■ Data for this task
____

-- ==== Sys2Proof/Tests/Slice0.lean ====
section
/-! SUPPORT. The model's own tests: the ill-formed terms, words written out from the encodings, one or
two steps of each instruction on a small state, and for every statement with hypotheses a concrete
input that meets them. Expected values come from spec/30_encoding.md, spec/95_test_vectors.md and the
examples of the rules named. -/

namespace Sys2Proof.Machine.Tests

/-! ### Helpers -/

/-- A small running state at address 3: pin services that answer `Ok`, the worked frame on the bus. -/
def base : State where
  FRAME := 0#32
  TC := 0#16
  CJ := 0#16
  FS := .none
  FV := false
  DV := false
  RV := false
  ERR := .none
  upc := 3#5
  RUN := .running
  FLTR := .none
  RS1 := .unknown
  RS2 := .off
  RS4 := .unknown
  inp :=
    { PROG := []
      SOCKET := ⟨7⟩
      SETTLE := 1
      oracle :=
        { lookups := [.ok ⟨11⟩, .err]
          pins := [.ok, .ok, .ok, .err]
          transfers := [.ok [0x07#8, 0xC8#8, 0x0F#8, 0x80#8], .err, .ok [0x07#8]]
          stops := [false, true] } }
  calls := Calls.zero
  TRACE := []

/-- `base` in a phase with an error. -/
def errored : State := { base with ERR := .busTransferFailure }

/-- `base` with the worked frame captured (95_test_vectors.md V1). -/
def captured : State := { base with FRAME := 0x07C80F80#32, FV := true }

/-- `base` after the decode of the worked frame. -/
def decoded : State :=
  { captured with TC := 0x01F2#16, CJ := 0x00F8#16, FS := .none, DV := true, RV := true }

/-- `base` after the decode of frame FD29, a short to ground. -/
def faulty : State :=
  { base with
    FRAME := 0x0641C902#32, FV := true
    TC := 0x0190#16, CJ := 0xFC90#16, FS := .shortToGround, DV := true }

/-- `base` with the pin answers given. -/
def withPins (l : List LookupAnswer) (p : List PinAnswer) : State :=
  { base with inp := { base.inp with oracle := { base.inp.oracle with lookups := l, pins := p } } }

/-- Inputs whose first four service calls of each kind answer `Ok`, with the worked frame on the bus. -/
def goodInputs : Inputs :=
  { base.inp with
    oracle :=
      { lookups := [.ok ⟨2⟩, .ok ⟨4⟩, .ok ⟨1⟩]
        pins := [.ok, .ok, .ok, .ok, .ok, .ok, .ok, .ok, .ok]
        transfers := [.ok [0x07#8, 0xC8#8, 0x0F#8, 0x80#8]]
        stops := [] } }

/-- `base` with the bus answer given. -/
def withBus (b : BusAnswer) : State :=
  { base with inp := { base.inp with oracle := { base.inp.oracle with transfers := [b] } } }

/-- `base` with the word given at its address. -/
def withWord (w : Byte) : State :=
  { base with inp := { base.inp with PROG := Memory.write [] 3 w } }

/-- What a function reads from the next state, if there is one. -/
def seen {α : Type} (f : State → α) : Result → Option α
  | .next t => some (f t)
  | .fault _ => none
  | .refused _ => none

/-! ### Well-formedness refuses each ill-formed term -/

theorem test_wf_channel : (Instr.setr 8 true).wf = false ∧ (Instr.setr 7 true).wf = true := by decide
theorem test_wf_label : (Instr.rpt 8).wf = false ∧ (Instr.rpt 7).wf = true := by decide
theorem test_wf_target : (Instr.loop 32).wf = false ∧ (Instr.loop 31).wf = true := by decide

/-! ### Words written out from the encodings (30_encoding.md R71, R73) -/

theorem test_decode_rd :
    decode .frame32 [0b00000111#8, 0b11001000#8, 0b00001111#8, 0b10000000#8] =
      .ok (.rd 0b00000111110010#14 false 0b000011111000#12 false false false false) := by decide
theorem test_decode_rd_all_bits :
    decode .frame32 [0b11111111#8, 0b11111110#8, 0b11111111#8, 0b11111111#8] =
      .ok (.rd 0b11111111111111#14 true 0b111111111111#12 true true true true) := by decide
theorem test_decode_fltOc :
    decode .frame32 [0b00000000#8, 0b00000001#8, 0b00000000#8, 0b00000101#8] =
      .ok (.fltOc 0#14 false 0#12 false true false) := by decide
theorem test_decode_fltScg :
    decode .frame32 [0b00000110#8, 0b01000001#8, 0b11001001#8, 0b00000010#8] =
      .ok (.fltScg 0b00000110010000#14 false 0b110010010000#12 false false) := by decide
theorem test_decode_fltScv :
    decode .frame32 [0b10000000#8, 0b00000011#8, 0b10000000#8, 0b00001100#8] =
      .ok (.fltScv 0b10000000000000#14 true 0b100000000000#12 true) := by decide
theorem test_decode_fltUnk :
    decode .frame32 [0b00000000#8, 0b00000101#8, 0b00000000#8, 0b00011000#8] =
      .ok (.fltUnk 0b00000000000001#14 false 0b000000000001#12 true) := by decide
theorem test_decode_setr : decode .uop8 [0b00110110#8] = .ok (.setr 5 true) := by decide
theorem test_decode_wait : decode .uop8 [0b01000000#8] = .ok .wait := by decide
theorem test_decode_acq : decode .uop8 [0b01100000#8] = .ok .acq := by decide
theorem test_decode_dec : decode .uop8 [0b10000000#8] = .ok .dec := by decide
theorem test_decode_rpt : decode .uop8 [0b10111000#8] = .ok (.rpt 6) := by decide
theorem test_decode_loop : decode .uop8 [0b11010011#8] = .ok (.loop 19) := by decide
theorem test_decode_halt : decode .uop8 [0b11100000#8] = .ok .halt := by decide
/-- R86: a word of each reserved kind. -/
theorem test_decode_reserved :
    ∀ w ∈ [0x00#8, 0x1F#8, 0x21#8, 0x3F#8, 0x41#8, 0x7F#8, 0x90#8, 0xFF#8, 0xA1#8, 0xBE#8],
      decode .uop8 [w] = .error (.reservedUop w) := by decide
theorem test_decode_lengths :
    decode .uop8 [] = .error (.wrongLength .uop8 0) ∧
    decode .frame32 [0#8, 0#8, 0#8] = .error (.wrongLength .frame32 3) := by decide
/-- Table words: bit 0 of a frame's number is the last bit of its last byte. -/
theorem test_decodeTableWord :
    decodeTableWord 8 0xE0 = some .halt ∧ decodeTableWord 8 0x00 = none ∧
    decodeTableWord 32 0x00010002 = some (.fltScg 0#14 false 0#12 false false) := by decide

/-! ### One step of each instruction -/

/-- FD10: both fields negative with a fraction. -/
theorem test_rd_negative :
    seen (fun t => (t.TC, t.CJ, t.FS, t.DV, t.RV)) (exec (decodeFrame 0xFE0CFE70#32) base) =
      some (0xFF83#16, 0xFFE7#16, .none, true, true) := by decide
/-- FD34: open circuit with both ignored bits set. -/
theorem test_fltOc :
    seen (fun t => (t.TC, t.CJ, t.FS, t.DV, t.RV)) (exec (decodeFrame 0x00030009#32) decoded) =
      some (0#16, 0#16, .openCircuit, true, false) := by decide
/-- FD29: short to ground keeps the temperatures. -/
theorem test_fltScg :
    seen (fun t => (t.TC, t.CJ, t.FS, t.DV, t.RV)) (exec (decodeFrame 0x0641C902#32) base) =
      some (0x0190#16, 0xFC90#16, .shortToGround, true, false) := by decide
/-- FD30. -/
theorem test_fltScv :
    seen (fun t => (t.FS, t.RV, t.upc)) (exec (decodeFrame 0x00010004#32) base) =
      some (.shortToVcc, false, 4#5) := by decide
/-- FD32: bit 3 is no cause bit. -/
theorem test_fltUnk :
    seen (fun t => (t.FS, t.RV, t.upc)) (exec (decodeFrame 0x00010008#32) base) =
      some (.unknownFault, false, 4#5) := by decide
/-- R136's example. -/
theorem test_setr_enable :
    seen (fun t => (t.RS1, t.ERR, t.upc, t.TRACE)) (exec (.setr 1 true) base) =
      some (.on, .none, 4#5, [.lookupPin ⟨7⟩ .pwm (.ok ⟨11⟩), .initPin ⟨11⟩ .ok,
        .setDirection ⟨11⟩ .output .ok, .setValue ⟨11⟩ true .ok]) := by decide
/-- R136: a failed `setDirection` ends the operation; under `skip` the first error is kept. -/
theorem test_setr_pin_failure :
    seen (fun t => (t.RS2, t.ERR, t.upc, t.TRACE.length))
      (exec (.setr 2 false) { withPins [.ok ⟨4⟩] [.ok, .err] with ERR := .reservedChannel }) =
      some (.unknown, .reservedChannel, 4#5, 3) := by decide
/-- R152's example. -/
theorem test_wait :
    seen (fun t => (t.upc, t.TRACE)) (exec .wait base) = some (4#5, [.delay 1]) := by decide
/-- R153's example: the bytes land most significant first. -/
theorem test_acq :
    seen (fun t => (t.FRAME, t.FV, t.DV, t.RV)) (exec .acq decoded) =
      some (0x07C80F80#32, true, false, false) := by decide
/-- R153: an answer of another length. -/
theorem test_acq_short :
    seen (fun t => (t.FV, t.DV, t.ERR, t.upc)) (exec .acq { withBus (.ok [1#8]) with FV := true }) =
      some (false, false, .busTransferFailure, 4#5) := by decide
/-- R154's example. -/
theorem test_dec :
    seen (fun t => (t.TC, t.CJ, t.FS, t.DV, t.RV, t.FV)) (exec .dec captured) =
      some (0x01F2#16, 0x00F8#16, .none, true, true, true) := by decide
/-- R154: no captured frame. -/
theorem test_dec_fault :
    seen (fun t => (t.RUN, t.FLTR, t.upc)) (exec .dec base) =
      some (.faulted, .frameNotValid, 3#5) := by decide
/-- R155's example. -/
theorem test_rpt :
    seen (fun t => (t.TRACE, t.FV, t.DV, t.RV)) (exec (.rpt 1) decoded) =
      some ([.report 1#3 (.reading 0x01F2#16 0x00F8#16)], false, false, false) ∧
    packReport 1#3 (.reading 0x01F2#16 0x00F8#16) = 0x2001F200F8#40 := by decide
/-- R155: an error takes precedence over a decode. -/
theorem test_rpt_error :
    seen (fun t => (t.TRACE, t.ERR)) (exec (.rpt 4) { decoded with ERR := .gpioFailure }) =
      some ([.report 4#3 (.error .gpioFailure)], .none) := by decide
/-- R156's example, `STOP` 0. -/
theorem test_loop_taken :
    seen (fun t => (t.upc, t.ERR)) (exec (.loop 31) errored) =
      some (31#5, .busTransferFailure) := by decide
/-- R156 with `STOP` 1 at address 31: the counter wraps (R25). -/
theorem test_loop_stopped :
    seen (fun t => t.upc) (exec (.loop 5)
      { base with upc := 31#5, calls := { Calls.zero with stops := 1 } }) = some 0#5 := by decide
/-- R157's example. -/
theorem test_halt :
    seen (fun t => (t.RUN, t.upc, t.ERR)) (exec .halt { errored with upc := 20#5 }) =
      some (.halted, 20#5, .busTransferFailure) := by decide
/-- R86: a reserved word faults even under `skip`. -/
theorem test_step_reserved :
    seen (fun t => (t.RUN, t.FLTR, t.upc)) (step { withWord 0x21#8 with ERR := .gpioFailure }) =
      some (.faulted, .reservedUop, 3#5) := by decide
/-- R199 row "status", with the codes of R32, R34 to R36. -/
theorem test_host_status :
    State.hostStatus { base with RUN := .faulted, FLTR := .nothingToReport, ERR := .pinLookupFailed } =
      { RUN := 2#2, FLTR := 3#2, ERR := 4#3, upc := 3#5, RS1 := 2#2, RS2 := 0#2, RS4 := 2#2 } := by
  decide
/-- The host's store of a ROM word, and back to the default. -/
theorem test_rom :
    Memory.write [] 3 0xE0#8 = [(3, 0xE0#8)] ∧ Memory.write [(3, 0xE0#8)] 3 0x40#8 = [] ∧
    Memory.read [(3, 0xE0#8)] 3 = 0xE0#8 ∧ Memory.read [] 31 = 0x00#8 := by decide
/-- R88: the text of a line. -/
theorem test_asm_text :
    asmText (.op (.setr 2 false)) = "SETR 2, 0" ∧ asmText (.byte 0x1F#8) = ".byte 0x1F" := by decide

____

■ To do
Only the lines above from the one with "TC := 0x0190#16, CJ" up to and including the one with "base.inp.oracle with lookups" should be repeated, exactly as written.

■ Answer space
    TC := 0x0190#16, CJ := 0xFC90#16, FS := .shortToGround, DV := true }

/-- `base` with the pin answers given. -/
def withPins (l : List LookupAnswer) (p : List PinAnswer) : State :=
  { base with inp := { base.inp with oracle := { base.inp.oracle with lookups := l, pins := p } } }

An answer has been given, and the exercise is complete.